Returns False (SP disabled) when: - min_token_num is None (SP disabled for this device/config) - The compile range starts below the minimum token threshold

Source code in vllm/compilation/passes/fusion/sequence_parallelism.py

def is_applicable_for_range(self, compile_range: Range) -> bool:
    """
    Determines if sequence parallelism should be applied for the given
    compile range.

    SP is only beneficial for larger batch sizes where the communication
    overhead is amortized. For small batches, the overhead of splitting
    and gathering tensors across TP ranks outweighs the benefits.

    Returns False (SP disabled) when:
    - min_token_num is None (SP disabled for this device/config)
    - The compile range starts below the minimum token threshold
    """
    assert (
        self.compilation_config.use_inductor_graph_partition
        or not self.compilation_config.splitting_ops
    ), "SequenceParallelismPass requires full-graph compilation"

    # min_token_num is None when SP is disabled for this device/config
    # (e.g., non-CUDA platform, unsupported GPU, or small hidden_size)
    if self.min_token_num is None:
        return False

    # Only apply SP when batch size meets the minimum threshold
    return compile_range.start >= self.min_token_num

_SequenceParallelPatternHelper ¶

Helper for sequence parallelism patterns.

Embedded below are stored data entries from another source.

/-- The write rules of each register's chapter. -/
def chapterVerdict (d : Dev) (r : RegName) (ix v : Nat) (ro : Roles) : Verdict :=
  match r with
  | .kpPaceTgt => unlessOk (decide (1450 ≤ bits v 27 16 ∧ bits v 27 16 ≤ 2300 ∧ 0x4B ≤ bits v 7 0 ∧ bits v 15 8 ≤ 0xAF ∧ bits v 7 0 ≤ bits v 15 8)) no
  | .impChaseCfg => unlessOk (decide (1 ≤ bits v 31 22 ∧ bits v 31 22 ≤ 1000 ∧ bits v 21 12 ≤ bits v 31 22 ∧ bits v 11 5 ≤ 125)) no
  | .ptOctetCfg => octetVerdict d ix v
  | .ptTrayTmo => unlessOk (decide (1 ≤ bits v 9 0 ∧ bits v 9 0 ≤ 1000)) no
  | .ptPortCfg => portVerdict d ix v
  | .ptTfpCfg => unlessOk (decide (10 ≤ bits v 31 16) && bits v 15 8 != 0 && decide (mcBound (d.reg .ptMcCfg 0) + 100 < 10 * bits v 31 16)) no
  | .ptClassCfg =>
    let old := d.reg .ptClassCfg ix
    firstNo
      [unlessOk (bits v 27 20 != 0 && decide (17 ≤ bits v 15 0) && decide (bits v 15 0 ≤ 1024)) no,
        unlessOk ((bit v 31 == bit old 31 && bits v 15 0 == bits old 15 0) || allDown d) busy,
        headroom (d.setReg .ptClassCfg ix v) (upTo 16)]
  | .ptRedProf => unlessOk (!bit v 0 || decide (bits v 31 20 < bits v 19 8)) no
  | .ptEgrCfg => unlessOk (decide (64 ≤ bits v 31 16 ∧ bits v 31 16 ≤ 4096 ∧ bits v 15 0 < bits v 31 16)) no
  | .ptMcgrp => unlessOk (decide (bits v 50 35 ≤ 32768)) no
  | .ptMcCfg => unlessOk (bits v 31 24 != 0 && bits v 19 12 != 0 && decide (mcBound v + 100 < 10 * d.fld .ptTfpCfg 0 31 16)) no
  | .ptHellStat => unlessOk (bits v 30 24 != 0) no
  | .schClassCfg => unlessOk (bits v 23 16 != 0) no
  | .schShaper => unlessOk (bits v 15 0 != 0 && bits v 27 16 != 0) no
  | .schPortCfg => unlessOk (decide (1 ≤ bits v 25 16 ∧ bits v 25 16 ≤ 1000)) no
  | .schPolicer => unlessOk (decide (1 ≤ bits v 15 0 ∧ 1 ≤ bits v 43 32 ∧ bits v 15 0 ≤ bits v 31 16 ∧ bits v 43 32 ≤ bits v 55 44)) no
  | .schGateStart =>
    let n := d.fld .schGateCtl ix 22 16
    unlessOk (decide (d.now + 1000000 ≤ v ∧ v ≤ d.now + 60000000000 ∧ 1 ≤ n ∧ n ≤ 64)
      && (upTo n).all fun i => decide (64 ≤ d.fld .schGateEnt (64 * ix + i) 23 0)) no
  | .schPtpCfg => unlessOk (decide (bits v 23 16 ≤ 127) && (bits v 15 12 == 0 || decide (9 ≤ bits v 15 12)) && (bits v 11 8 == 0 || decide (9 ≤ bits v 11 8))) no
  | .impPoolCfg => unlessOk (decide (1 ≤ bits v 31 20 ∧ 1 ≤ bits v 19 12 ∧ bits v 19 12 ≤ 64)) no
  | .impGalleyCfg =>
    let room := admissible (bits v 31 26) - offSpace d
    firstNo
      [unlessOk (decide (bits v 31 26 ≤ 62) && bits v 23 16 != 0) no,
        if d.fld .impGalleyCfg 0 31 26 < bits v 31 26 ∧ room < allowances d then some (.noFit, 1, allowances d - room) else none]
  | .gsCohCfg => cohVerdict d v
  | .gsCohMember | .gsCohDist => cohTblVerdict d
  | .pxFmtdesc => match fmtVerdict d ix v ro with
    | .ok => none
    | st => some (st, 0, 0)
  | .fltThr => unlessOk (bits v 31 16 != 0 && decide (4 ≤ bits v 15 8 ∧ bits v 15 8 ≤ 30) && bits v 7 0 != 0) no
  | .ptStallCfg => unlessOk (bits v 31 16 != 0) no
  | .kpMgmtCfg => unlessOk (decide (1 ≤ bits v 23 16 ∧ bits v 23 16 ≤ 128) && bits v 15 0 != 0 && bits v 31 29 != 0) no
  | .kpPwrStart => startVerdict v
  | .kpThermCfg => unlessOk (decide (bits v 31 24 < bits v 23 16 ∧ bits v 23 16 ≤ 0xA0)) no
  | _ => none

/-- Registers that only commands of their own change (R557). -/
def ownCommand (r : RegName) (v : Nat) : Bool :=
  match r with
  | .mtCfg | .mtId | .mtSeal | .mtStat | .impColmask | .mkLink => true
  | .mkMark => setBits v 105 100 0 != 0
  | _ => false

/-- Every check of one entry (R11, R556, R557). -/
def entVerdict (d : Dev) (group : Nat) (e : RegEnt) (ro : Roles) : Verdict :=
  match lookName group e.name with
  | none => no
  | some (.cnt c _) => unlessOk (decide (e.index < cntElems c) && e.rsv == 0 && decide (e.value < 2 ^ 64)) no
  | some (.reg r die) =>
    let ix := (regDesc r).perUnit * die + e.index
    if elems d r die ≤ e.index ∨ e.rsv ≠ 0 ∨ 2 ^ (regDesc r).width ≤ e.value ∨ !existsElem r ix then no
    else if ownCommand r e.value then denied
    else if (regDesc r).wr.isEmpty ∧ r ≠ .mkMark then unlessOk (e.value &&& regRsv r == 0) no
    else if e.value &&& regRsv r ≠ 0 then no
    else if !writerOk d r ix e.value ro then denied
    else chapterVerdict d r ix e.value ro

/-! ### What a write does -/

/-- ENABLE set or cleared (R93, R94 map, R583): a tray link that is disabled leaves link-up. -/
def enableChange (d : Dev) (p : Nat) (was : Bool) : Dev :=
  let now := d.enabled p
  match trayPort d p with
  | some l => if was && !now && (d.tray l).trained then holdLost (d.modTray l fun t => { t with trained := false, fullRate := false }) 2 l else d
  | none => if !was && now then linkEnable d p else if was && !now then linkDisable d p else d

/-- Arming bits that reach back (R495): REBUILD starts or resumes every rebuild, TSTEP steps while STEPREQ is set. -/
def armed (d : Dev) (old : Nat) : Dev :=
  let new := d.reg .fltFabpol 0
  let d := if bit new 27 ∧ !bit old 27 then foldOver (d.pool.stripes.map Prod.fst) d fun s d => rebuildStart d s else d
  if bit new 28 ∧ !bit old 28 ∧ d.time.stepReq then
    let d := stepTime d (-d.time.offset)
    { d with time := { d.time with stepReq := false, offset := 0 } }
  else d

/-- A smaller cache share waits until the lines above it have been evicted (R253): lines of a stack above a new share. -/
def sharePast (d : Dev) (c s : Nat) : Nat :=
  let held := d.pool.lines.filter fun l => l.stack == s && !(l.st == .miA || l.st == .oiA || l.st == .eiA || l.st == .siA || l.st == .iiA)
  held.length - (if s % 4 = 0 then min c 59 else c) * 4194304

/-- Evict the least recently used stable lines above a new share (R253, R259). -/
def shrinkShare (d : Dev) (c : Nat) : Dev :=
  foldOver (upTo 8) d fun s d =>
    let ls := ((d.pool.lines.filter fun l => l.stack == s && l.st.stable).mergeSort fun a b => decide (a.used ≤ b.used)).take (sharePast d c s)
    foldOver ls d fun l d => evict d l

/-- The word a register takes: its writable fields from the value, the others kept. -/
def mergeWord (d : Dev) (r : RegName) (ix v : Nat) : Nat :=
  let m := regMask r
  (v &&& m) ||| ((d.reg r ix) ^^^ (d.reg r ix &&& m))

Source code in vllm/compilation/passes/fusion/sequence_parallelism.py

class _SequenceParallelPatternHelper:
    """Helper for sequence parallelism patterns."""

    def __init__(
        self,
        epsilon: float,
        dtype: torch.dtype,
        device: str | None,
    ) -> None:
        self.epsilon = epsilon
        self.dtype = dtype
        self.device = device
        self.tp_group = get_tp_group()
        self.tp_size = get_tensor_model_parallel_world_size()
        self.tp_rank = get_tensor_model_parallel_rank()

    def _all_reduce(self, x: torch.Tensor) -> torch.Tensor:
        return tensor_model_parallel_all_reduce(x)

    def _reduce_scatter(self, x: torch.Tensor) -> torch.Tensor:
        return torch.ops.vllm.reduce_scatter.default(
            x, dim=0, world_size=self.tp_size, group_name=self.tp_group.unique_name
        )

    def _all_gather(self, x: torch.Tensor) -> torch.Tensor:
        return torch.ops.vllm.all_gather.default(
            x, dim=0, world_size=self.tp_size, group_name=self.tp_group.unique_name
        )

    def empty(self, *args: Any, **kwargs: Any) -> torch.Tensor:
        return torch.empty(*args, dtype=self.dtype, device=self.device, **kwargs)

    def empty_f32(self, *args: Any, **kwargs: Any) -> torch.Tensor:
        return torch.empty(*args, dtype=torch.float32, device=self.device, **kwargs)

get_sequence_parallelism_threshold ¶

get_sequence_parallelism_threshold(
    hidden_size: int, tp_size: int, element_size: int
) -> int | None

Calculate the minimum token threshold for applying sequence parallelism.

Returns None if sequence parallelism should not be applied based on model size.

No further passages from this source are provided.